___ Source data

-- ==== Sys2Proof/Machine/Port.lean ====
section
/-! DEFINITION. What one port event does: a command word decoded and run, a RENDER turn, a reset
(`00_scope.md` R12, `20_memory.md` R73). -/

namespace Sys2Proof.Machine

open Sys2Proof

/-- The fault code of a word the decoder rejects (`30_encoding.md` R84). -/
def decodeFaultCode : DecodeRefusal → FaultCode
  | .illegalOpcode => .illegalOpcode
  | .reservedField => .reservedField

/-- A command word on the port (`30_encoding.md` R84): the decoded command's meaning, or the decoder's fault, recorded
with the word's opcode byte and A field (`10_state.md` R28). -/
def runCommand (cw : Word) (s : State) : Host.Outcome State Fault Refusal :=
  match decode cw with
  | .ok i => exec i s
  | .error e => .next (s.raiseFault (decodeFaultCode e) (cwOpc cw) (cwA cw))

/-- Reset (`70_reset_and_hazards.md` R290): every piece of state at its reset value, the configuration kept, no bus
event. What has not arrived yet is no state of the block and stays to come (log 14). -/
def State.applyReset (s : State) : State := State.resetWith s.cfg s.pending

/-- One port event. -/
def runEvent (e : PortEvent) (s : State) : Host.Outcome State Fault Refusal :=
  match e with
  | .command cw => runCommand cw s
  | .renderTurn => renderTurn s
  | .reset => .next s.applyReset

/-- The state with the event that arrived taken off the list. -/
def State.withPending (s : State) (p : List PortEvent) : State := { s with pending := p }

/-- The state with one more event to arrive before the others. -/
def State.arrive (s : State) (e : PortEvent) : State := s.withPending (e :: s.pending)

end Sys2Proof.Machine
end

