/-! ### toRow -/

@[simp] theorem State.toRow_cfg (r : Nat) : (s.toRow r).cfg = s.cfg := rfl
@[simp] theorem State.toRow_p0 (r : Nat) : (s.toRow r).p0 = s.p0 := rfl
@[simp] theorem State.toRow_p1 (r : Nat) : (s.toRow r).p1 = s.p1 := rfl
@[simp] theorem State.toRow_shadowSel (r : Nat) : (s.toRow r).shadowSel = s.shadowSel := rfl
@[simp] theorem State.toRow_ops (r : Nat) : (s.toRow r).ops = s.ops := rfl
@[simp] theorem State.toRow_opsLeft (r : Nat) : (s.toRow r).opsLeft = s.opsLeft := rfl
@[simp] theorem State.toRow_ring (r : Nat) : (s.toRow r).ring = s.ring := rfl
@[simp] theorem State.toRow_cursor (r : Nat) : (s.toRow r).cursor = s.cursor := rfl
@[simp] theorem State.toRow_errIllegal (r : Nat) : (s.toRow r).errIllegal = s.errIllegal := rfl
@[simp] theorem State.toRow_errRange (r : Nat) : (s.toRow r).errRange = s.errRange := rfl
@[simp] theorem State.toRow_errBusy (r : Nat) : (s.toRow r).errBusy = s.errBusy := rfl
@[simp] theorem State.toRow_faultInfo (r : Nat) : (s.toRow r).faultInfo = s.faultInfo := rfl
@[simp] theorem State.toRow_schedEn (r : Nat) : (s.toRow r).schedEn = s.schedEn := rfl
@[simp] theorem State.toRow_zoom (r : Nat) : (s.toRow r).zoom = s.zoom := rfl
@[simp] theorem State.toRow_fzoom (r : Nat) : (s.toRow r).fzoom = s.fzoom := rfl
@[simp] theorem State.toRow_base (r : Nat) : (s.toRow r).base = s.base := rfl
@[simp] theorem State.toRow_schedState (r : Nat) : (s.toRow r).schedState = s.schedState := rfl
@[simp] theorem State.toRow_schedCol (r : Nat) : (s.toRow r).schedCol = s.schedCol := rfl
@[simp] theorem State.toRow_tickLeft (r : Nat) : (s.toRow r).tickLeft = s.tickLeft := rfl
@[simp] theorem State.toRow_tickcnt (r : Nat) : (s.toRow r).tickcnt = s.tickcnt := rfl
@[simp] theorem State.toRow_flushPhase (r : Nat) : (s.toRow r).flushPhase = (if nextRow s.ops r < 64 then .rowCmd else .busEnd) := rfl
@[simp] theorem State.toRow_flushRow (r : Nat) : (s.toRow r).flushRow = (BitVec.ofNat 7 (nextRow s.ops r)) := rfl
@[simp] theorem State.toRow_renderActive (r : Nat) : (s.toRow r).renderActive = s.renderActive := rfl
@[simp] theorem State.toRow_renderReq (r : Nat) : (s.toRow r).renderReq = s.renderReq := rfl
@[simp] theorem State.toRow_rip (r : Nat) : (s.toRow r).rip = s.rip := rfl
@[simp] theorem State.toRow_abort (r : Nat) : (s.toRow r).abort = s.abort := rfl
@[simp] theorem State.toRow_result (r : Nat) : (s.toRow r).result = s.result := rfl
@[simp] theorem State.toRow_buslog (r : Nat) : (s.toRow r).buslog = s.buslog := rfl
@[simp] theorem State.toRow_pending (r : Nat) : (s.toRow r).pending = s.pending := rfl

/-! ### tickStart -/

@[simp] theorem State.tickStart_cfg : (s.tickStart).cfg = s.cfg := rfl
@[simp] theorem State.tickStart_p0 : (s.tickStart).p0 = s.p0 := rfl
@[simp] theorem State.tickStart_p1 : (s.tickStart).p1 = s.p1 := rfl
@[simp] theorem State.tickStart_shadowSel : (s.tickStart).shadowSel = s.shadowSel := rfl
@[simp] theorem State.tickStart_ops : (s.tickStart).ops = s.ops := rfl
@[simp] theorem State.tickStart_opsLeft : (s.tickStart).opsLeft = s.opsLeft := rfl
@[simp] theorem State.tickStart_ring : (s.tickStart).ring = s.ring := rfl
@[simp] theorem State.tickStart_cursor : (s.tickStart).cursor = s.cursor := rfl
@[simp] theorem State.tickStart_errIllegal : (s.tickStart).errIllegal = s.errIllegal := rfl
@[simp] theorem State.tickStart_errRange : (s.tickStart).errRange = s.errRange := rfl
@[simp] theorem State.tickStart_errBusy : (s.tickStart).errBusy = s.errBusy := rfl
@[simp] theorem State.tickStart_faultInfo : (s.tickStart).faultInfo = s.faultInfo := rfl
@[simp] theorem State.tickStart_schedEn : (s.tickStart).schedEn = s.schedEn := rfl
@[simp] theorem State.tickStart_zoom : (s.tickStart).zoom = s.zoom := rfl
@[simp] theorem State.tickStart_fzoom : (s.tickStart).fzoom = s.fzoom := rfl
@[simp] theorem State.tickStart_base : (s.tickStart).base = s.base := rfl
@[simp] theorem State.tickStart_schedState : (s.tickStart).schedState = (if s.schedState = .idle then .frameStart else s.schedState) := rfl
@[simp] theorem State.tickStart_schedCol : (s.tickStart).schedCol = s.schedCol := rfl
@[simp] theorem State.tickStart_tickLeft : (s.tickStart).tickLeft = (BitVec.ofNat 2 (colsPerTickOf s.cfg)) := rfl
@[simp] theorem State.tickStart_tickcnt : (s.tickStart).tickcnt = s.tickcnt := rfl
@[simp] theorem State.tickStart_flushPhase : (s.tickStart).flushPhase = s.flushPhase := rfl
@[simp] theorem State.tickStart_flushRow : (s.tickStart).flushRow = s.flushRow := rfl
@[simp] theorem State.tickStart_renderActive : (s.tickStart).renderActive = true := rfl
@[simp] theorem State.tickStart_renderReq : (s.tickStart).renderReq = false := rfl
@[simp] theorem State.tickStart_rip : (s.tickStart).rip = s.rip := rfl
@[simp] theorem State.tickStart_abort : (s.tickStart).abort = s.abort := rfl
@[simp] theorem State.tickStart_result : (s.tickStart).result = s.result := rfl
@[simp] theorem State.tickStart_buslog : (s.tickStart).buslog = s.buslog := rfl
@[simp] theorem State.tickStart_pending : (s.tickStart).pending = s.pending := rfl

/-! ### afterFlush -/

@[simp] theorem State.afterFlush_cfg : (s.afterFlush).cfg = s.cfg := rfl
@[simp] theorem State.afterFlush_p0 : (s.afterFlush).p0 = s.p0 := rfl
@[simp] theorem State.afterFlush_p1 : (s.afterFlush).p1 = s.p1 := rfl
@[simp] theorem State.afterFlush_shadowSel : (s.afterFlush).shadowSel = s.shadowSel := rfl
@[simp] theorem State.afterFlush_ops : (s.afterFlush).ops = s.ops := rfl
@[simp] theorem State.afterFlush_opsLeft : (s.afterFlush).opsLeft = s.opsLeft := rfl
@[simp] theorem State.afterFlush_ring : (s.afterFlush).ring = s.ring := rfl
@[simp] theorem State.afterFlush_cursor : (s.afterFlush).cursor = s.cursor := rfl
@[simp] theorem State.afterFlush_errIllegal : (s.afterFlush).errIllegal = s.errIllegal := rfl
@[simp] theorem State.afterFlush_errRange : (s.afterFlush).errRange = s.errRange := rfl
@[simp] theorem State.afterFlush_errBusy : (s.afterFlush).errBusy = s.errBusy := rfl
@[simp] theorem State.afterFlush_faultInfo : (s.afterFlush).faultInfo = s.faultInfo := rfl
@[simp] theorem State.afterFlush_schedEn : (s.afterFlush).schedEn = s.schedEn := rfl
@[simp] theorem State.afterFlush_zoom : (s.afterFlush).zoom = s.zoom := rfl
@[simp] theorem State.afterFlush_fzoom : (s.afterFlush).fzoom = s.fzoom := rfl
@[simp] theorem State.afterFlush_base : (s.afterFlush).base = s.base := rfl
@[simp] theorem State.afterFlush_schedState : (s.afterFlush).schedState = (if s.schedCol = 128#8 then .frameDone else .columnFill) := rfl
@[simp] theorem State.afterFlush_schedCol : (s.afterFlush).schedCol = s.schedCol := rfl
@[simp] theorem State.afterFlush_tickLeft : (s.afterFlush).tickLeft = s.tickLeft := rfl
@[simp] theorem State.afterFlush_tickcnt : (s.afterFlush).tickcnt = s.tickcnt := rfl
@[simp] theorem State.afterFlush_flushPhase : (s.afterFlush).flushPhase = .diff := rfl
@[simp] theorem State.afterFlush_flushRow : (s.afterFlush).flushRow = s.flushRow := rfl
@[simp] theorem State.afterFlush_renderActive : (s.afterFlush).renderActive = s.renderActive := rfl
@[simp] theorem State.afterFlush_renderReq : (s.afterFlush).renderReq = s.renderReq := rfl
@[simp] theorem State.afterFlush_rip : (s.afterFlush).rip = s.rip := rfl
@[simp] theorem State.afterFlush_abort : (s.afterFlush).abort = s.abort := rfl
@[simp] theorem State.afterFlush_result : (s.afterFlush).result = s.result := rfl
@[simp] theorem State.afterFlush_buslog : (s.afterFlush).buslog = s.buslog := rfl
@[simp] theorem State.afterFlush_pending : (s.afterFlush).pending = s.pending := rfl

/-! ### writeCtrl -/

@[simp] theorem State.writeCtrl_cfg (v : Word32) : (s.writeCtrl v).cfg = s.cfg := rfl
@[simp] theorem State.writeCtrl_p0 (v : Word32) : (s.writeCtrl v).p0 = s.p0 := rfl
@[simp] theorem State.writeCtrl_p1 (v : Word32) : (s.writeCtrl v).p1 = s.p1 := rfl
@[simp] theorem State.writeCtrl_shadowSel (v : Word32) : (s.writeCtrl v).shadowSel = s.shadowSel := rfl
@[simp] theorem State.writeCtrl_ops (v : Word32) : (s.writeCtrl v).ops = s.ops := rfl
@[simp] theorem State.writeCtrl_opsLeft (v : Word32) : (s.writeCtrl v).opsLeft = s.opsLeft := rfl
@[simp] theorem State.writeCtrl_ring (v : Word32) : (s.writeCtrl v).ring = s.ring := rfl
@[simp] theorem State.writeCtrl_cursor (v : Word32) : (s.writeCtrl v).cursor = s.cursor := rfl
@[simp] theorem State.writeCtrl_errIllegal (v : Word32) : (s.writeCtrl v).errIllegal = s.errIllegal := rfl
@[simp] theorem State.writeCtrl_errRange (v : Word32) : (s.writeCtrl v).errRange = s.errRange := rfl
@[simp] theorem State.writeCtrl_errBusy (v : Word32) : (s.writeCtrl v).errBusy = s.errBusy := rfl
@[simp] theorem State.writeCtrl_faultInfo (v : Word32) : (s.writeCtrl v).faultInfo = s.faultInfo := rfl
@[simp] theorem State.writeCtrl_schedEn (v : Word32) : (s.writeCtrl v).schedEn = (v.getLsbD 0) := rfl
@[simp] theorem State.writeCtrl_zoom (v : Word32) : (s.writeCtrl v).zoom = s.zoom := rfl
@[simp] theorem State.writeCtrl_fzoom (v : Word32) : (s.writeCtrl v).fzoom = s.fzoom := rfl
@[simp] theorem State.writeCtrl_base (v : Word32) : (s.writeCtrl v).base = s.base := rfl
@[simp] theorem State.writeCtrl_schedState (v : Word32) : (s.writeCtrl v).schedState = s.schedState := rfl
@[simp] theorem State.writeCtrl_schedCol (v : Word32) : (s.writeCtrl v).schedCol = s.schedCol := rfl
@[simp] theorem State.writeCtrl_tickLeft (v : Word32) : (s.writeCtrl v).tickLeft = s.tickLeft := rfl
@[simp] theorem State.writeCtrl_tickcnt (v : Word32) : (s.writeCtrl v).tickcnt = s.tickcnt := rfl
@[simp] theorem State.writeCtrl_flushPhase (v : Word32) : (s.writeCtrl v).flushPhase = s.flushPhase := rfl
@[simp] theorem State.writeCtrl_flushRow (v : Word32) : (s.writeCtrl v).flushRow = s.flushRow := rfl
@[simp] theorem State.writeCtrl_renderActive (v : Word32) : (s.writeCtrl v).renderActive = s.renderActive := rfl
@[simp] theorem State.writeCtrl_renderReq (v : Word32) : (s.writeCtrl v).renderReq = (s.renderReq && v.getLsbD 0) := rfl
@[simp] theorem State.writeCtrl_rip (v : Word32) : (s.writeCtrl v).rip = s.rip := rfl
@[simp] theorem State.writeCtrl_abort (v : Word32) : (s.writeCtrl v).abort = s.abort := rfl
@[simp] theorem State.writeCtrl_result (v : Word32) : (s.writeCtrl v).result = s.result := rfl
@[simp] theorem State.writeCtrl_buslog (v : Word32) : (s.writeCtrl v).buslog = s.buslog := rfl
@[simp] theorem State.writeCtrl_pending (v : Word32) : (s.writeCtrl v).pending = s.pending := rfl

______

Looking at the entries above, can you reproduce exactly the lines from the one that holds "v).errIllegal = s.errIllegal := rfl" through the one that holds "v).errRange = s.errRange := rfl", and only those?

@[simp] theorem State.writeCtrl_errIllegal (v : Word32) : (s.writeCtrl v).errIllegal = s.errIllegal := rfl
@[simp] theorem State.writeCtrl_errRange (v : Word32) : (s.writeCtrl v).errRange = s.errRange := rfl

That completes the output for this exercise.